Il progetto è quindi di una cooperazione su larga scala nell’industria militare, confermata dal giornale Mada Masr, che ha parlato di contatti con il ministro della Produzione militare Mohammed al-Assar, concretizzati con la firma di “nove memorandum d’intesa”, compresa la realizzazione di una “unità logistica integrata” al Cairo. Questo per il futuro. Il passato, recente, dice che ’Egitto ha pagato all’Italia una cifra record per l’acquisto di armi. I dati sono stati presentati alla Presidenza del Consiglio dei Ministri il 2 aprile 2019. In particolare, la cifra pagata dall’Egitto per l’acquisto di armi, munizioni e sistemi di informazione per la sicurezza di provenienza italiana, nel 2018, ammonta a più di 69 milioni di euro. Tale cifra supera di gran lunga i 7.4 milioni del 2017 ed i 7.1 milioni del 2016. Anche precedentemente, nel periodo 2013-2015, l’Italia ha venduto armi al Cairo per cifre inferiori a quelle attuali, per un massimo di 37.6 milioni di euro.

Nel 2018, l’Egitto si è classificato al decimo posto nell’elenco dei Paesi che importano armi italiane, ed è il primo Stato del continente africano, preceduto da Qatar, Pakistan, Turchia, Emirati Arabi Uniti, Germania, Stati Uniti, Francia, Spagna e Gran Bretagna. I beni di maggior rilievo, di cui è autorizzata l’esportazione verso l’Egitto, sono pistole e fucili di piccolo calibro indirizzate all’esercito, nello specifico “armi ed armi automatiche di calibro uguale o inferiore a 12,7 mm”, oltre a bombe, siluri, razzi missili, accessori e pezzi di ricambio per armi americane ma fabbricate in Italia, apparecchiature elettroniche e software per il controllo regionale. Tali armamenti sono volti principalmente all’impiego militare, sia per l’esercito sia per la polizia e le forze di sicurezza. L’ambito relativo ai sistemi informatici risulta essere tra le novità delle relazioni Italia – Egitto.
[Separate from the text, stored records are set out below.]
/-- A burst of the granary: its stack, its segment and its place in the segment. -/
structure BurstAt where
  st : Fin 16
  seg : Fin 131072
  burst : Fin 2048
  deriving DecidableEq, Repr

/-- What an uncorrectable burst outside the spill region held: a telemetry record by its number, the staged bundle, the
staged images, or a crash record by its number (R222, R503). -/
inductive RegionHit where
  | telemetry (n : Nat)
  | bundle
  | images
  | crash (n : Nat)
  deriving DecidableEq, Repr

/-- What a patrol scrub pass meets (R208, R222, R223): the bursts it corrected, how many were good on the second read, those that
stayed uncorrectable, the tags that it read back where they matter, and what the bad bursts outside the spill region held. -/
structure ScrubWay where
  corrected : List BurstAt
  retried : Nat
  bad : List BurstAt
  tags : List (BurstAt × BitVec 16)
  hits : List RegionHit
  deriving DecidableEq, Repr

/-- What the board programs into the boot flash while PORST_N holds the part: the images, and the bytes at the start of the two
boot record sectors, none where it leaves a sector erased (R430, R434). -/
structure Reflash where
  images : List (Fin 3 × List Byte)
  sec0 : List Byte
  sec1 : List Byte
  deriving DecidableEq, Repr

/-- A step of the reload of a microcontroller: it begins, or does so for an uncorrectable word of its memory (R503), the core runs
again, or the load has failed (R451). -/
inductive ReloadWay where
  | begins | memory | runs | fails
  deriving DecidableEq, Repr

/-- Who sent an MCTP control message: its EID, the message tag, its 7-bit address on SMBus, and whether the packet's PEC is
wrong there (R415, R416). -/
structure MctpFrom where
  eid : Fin 256
  tag : Fin 8
  addr : Fin 128
  pecBad : Bool
  deriving DecidableEq, Repr

/-- How the words that a lookup reads fare: good, one of them corrected, or one of them uncorrectable. Of the words that the
lookup reads in turn, `bad k` names the k-th: the four candidate rows and the stash, the short and the long store, or the
group, its slot, the member and its next hop (R127, R136, R504, R505; the naming is log 133's). -/
inductive LookWay where
  | ok | corrected
  | bad (k : Fin 32768)
  deriving DecidableEq, Repr

/-- How a lookup of a whole ingress pass fares: of the k-th packet that passes the gate, at a stage and a slot (R93, R127). -/
structure LookAt where
  pkt : Fin 4
  stage : Fin 12
  slot : Fin 64
  way : LookWay
  deriving DecidableEq, Repr

/-- How a DMA read completes: with its bytes, or poisoned, or with Unsupported Request or Completer Abort (R372). -/
inductive ReadEnd where
  | ok (bytes : List Byte)
  | poisoned
  | urCa
  deriving DecidableEq, Repr

/-- The response to a page request (R340). -/
inductive PriCode where
  | success | invalid | failure
  deriving DecidableEq, Repr

/-- The link and TLP errors of a host port (R341, Table 7); a completion in error names the queue that reads. `correctable` names
a receiver error, a bad TLP, a bad DLLP, a replay rollover or a replay timeout; `urCa` a Completer Abort, an unexpected
completion or an Unsupported Request; `fatal` a data link protocol error, a flow control protocol error, a receiver overflow or
a malformed TLP. -/
inductive PcieErr where
  | correctable (k : Fin 5)
  | poisonedWrite
  | poisonedCompletion (q : Fin 2048)
  | timeout (q : Fin 2048)
  | urCa (k : Fin 3) (q : Option (Fin 2048))
  | ecrc (q : Option (Fin 2048))
  | fatal (k : Fin 4) (retrained : Bool)
  | surpriseDown
  deriving DecidableEq, Repr

/-- Why a host port leaves its active state, but for the heartbeat (R344, Table 8). -/
inductive HostLossCause where
  | link | perst | hotReset | flr | bme | d3hot
  deriving DecidableEq, Repr

/-- What resets a host port (R342). -/
inductive HostReset where
  | perst | hotReset | flr
  deriving DecidableEq, Repr

/-- What a host sets in a port's configuration space when it returns (R330, R331, R340, R341, R343, R346, log 13): among it the
bases of BAR0 and BAR2, the outstanding page requests it grants, ECRC generation and checking, and in the AER registers the
uncorrectable errors whose severity is fatal, the masks, and the status bits that it clears by writing 1. -/
structure HostCfg where
  rate : Fin 6
  width : Fin 9
  bme : Bool
  d0 : Bool
  mps : Nat
  mrrs : Nat
  relaxed : Bool
  msixOn : Bool
  msixMask : Bool
  ats : Bool
  pri : Bool
  priMax : Nat
  bar0 : Nat
  bar2 : Nat
  ecrcGen : Bool
  ecrcCheck : Bool
  aerSev : BitVec 32
  aerCorMask : BitVec 32
  aerUncMask : BitVec 32
  aerCorClr : BitVec 32
  aerUncClr : BitVec 32
  deriving DecidableEq, Repr


/-- A bank word that the scrub found uncorrectable in one copy or in both (R504). -/
structure BankWord where
  pipe : Fin 16
  bank : Fin 2
  sect : Fin 128
  index : Fin 65536
  both : Bool
  deriving DecidableEq, Repr

/-- The contents that have a shadow copy (R505); `port` says a port shaper. -/
inductive ShadowUnit where
  | winnow (pipe : Fin 16) (rule : Fin 8192)
  | tcam (entry : Fin 32768)
  | mcList (group : Fin 65536)
  | policer (i : Fin 65536)
  | qShaper (n : Fin 16656)
  | pShaper (p : Fin 1041)
  deriving DecidableEq, Repr

/-- An owner of energy (R471, Table 6). -/
inductive EnergyOwner where
  | port (p : Fin 1024)
  | queue (n : Fin 16384)
  | pipe (n : Fin 16)
  | device
  deriving DecidableEq, Repr

/-- What a PMBus read of a rail brings: READ_EOUT, the energy it has accumulated in nJ, with READ_VOUT in mV and READ_IOUT in mA;
no answer; or a method that the regulator does not support (R459). -/
inductive RailRead where
  | answer (eout mV mA : Nat)
  | noAnswer
  | unsupported
  deriving DecidableEq, Repr
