-- ==== Sys2Proof/Machine/Keys.lean ====
section
/-! DEFINITION. The numbers of the dictionary's elements by name: object × 256 + element, as tel.wrap.select spells
an element (R14, R320). `i` is the index of a repeated object, `j` the index within a range of elements. -/
namespace Sys2Proof.Machine

/-- The number of an element: object × 256 + element (R14, R320). -/
def key (obj el : Nat) : Nat := obj * 256 + el

namespace K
Ma con il regime del presidente-generale Abdel Fattah al-Sisi non sono in ballo solo affari navali. In Egitto l’Eni ha interessi stratosferici ed Edison, Intesa Sanpaolo, Pirelli, Italcementi, Ansaldo, Tecnimont, Danieli, Techint, Cementir stanno piantando tende. Oltre all’Eni, circa 130 aziende italiane operano in Egitto e producono circa 2,5 miliardi di dollari.  C’è Edison (con investimenti per due miliardi) e Banca Intesa San Paolo, che nel 2006 ha comprato Bank of Alexandria per 1,6 miliardi di dollari. Poi Italcementi, Pirelli, Italgen, Danieli Techint, Gruppo Caltagirone, e molti altri. Imprese di servizi, impiantistica, trasporti e logistica. L’Egitto fa gola. Ha lanciato grandi progetti di infrastrutture: dai porti e zone industriali lungo il canale di Suez appena raddoppiato, ai fosfati estratti nel deserto occidentale, a un nuovo triangolo industriale tra i porti di Safaga ed el Quseir sul Mar Rosso e la città di Qena sul Nilo, fino a una nuova espansione urbana e industriale sulla costa mediterranea intorno a El Alamein.

 

Il governo egiziano conta di investirvi cento miliardi di dollari, promessi in gran parte dalle monarchie del Golfo, e le imprese di tutto il mondo sperano di partecipare alla festa. Nel 2016 le esportazioni italiane verso l’Egitto hanno prodotto 3.089,11 milioni di euro. .Un caso a parte è rappresentato dall’Eni. Presente in Egitto dal 1954 attraverso la filiale IEOC, la petrolifera italiana è la principale produttrice del Paese con 260,000 boed di gas naturale al giorno. Un report dell’Eni indica il ritrovamento di una nuova riserva di gas a Faghur durante una nuova operazione di esplorazione. È sufficiente pensare a quello che è accaduto il 31 gennaio del 2018 con l’inaugurazione del giacimento gasiero di Zohr scoperto due anni e mezzo prima dall’Eni. Quel giorno l’amministratore delegato della compagnia Claudio Descalzi presenziò alla cerimonia mentre la stampa egiziana celebrava in pompa magna i rapporti tra Italia ed Egitto.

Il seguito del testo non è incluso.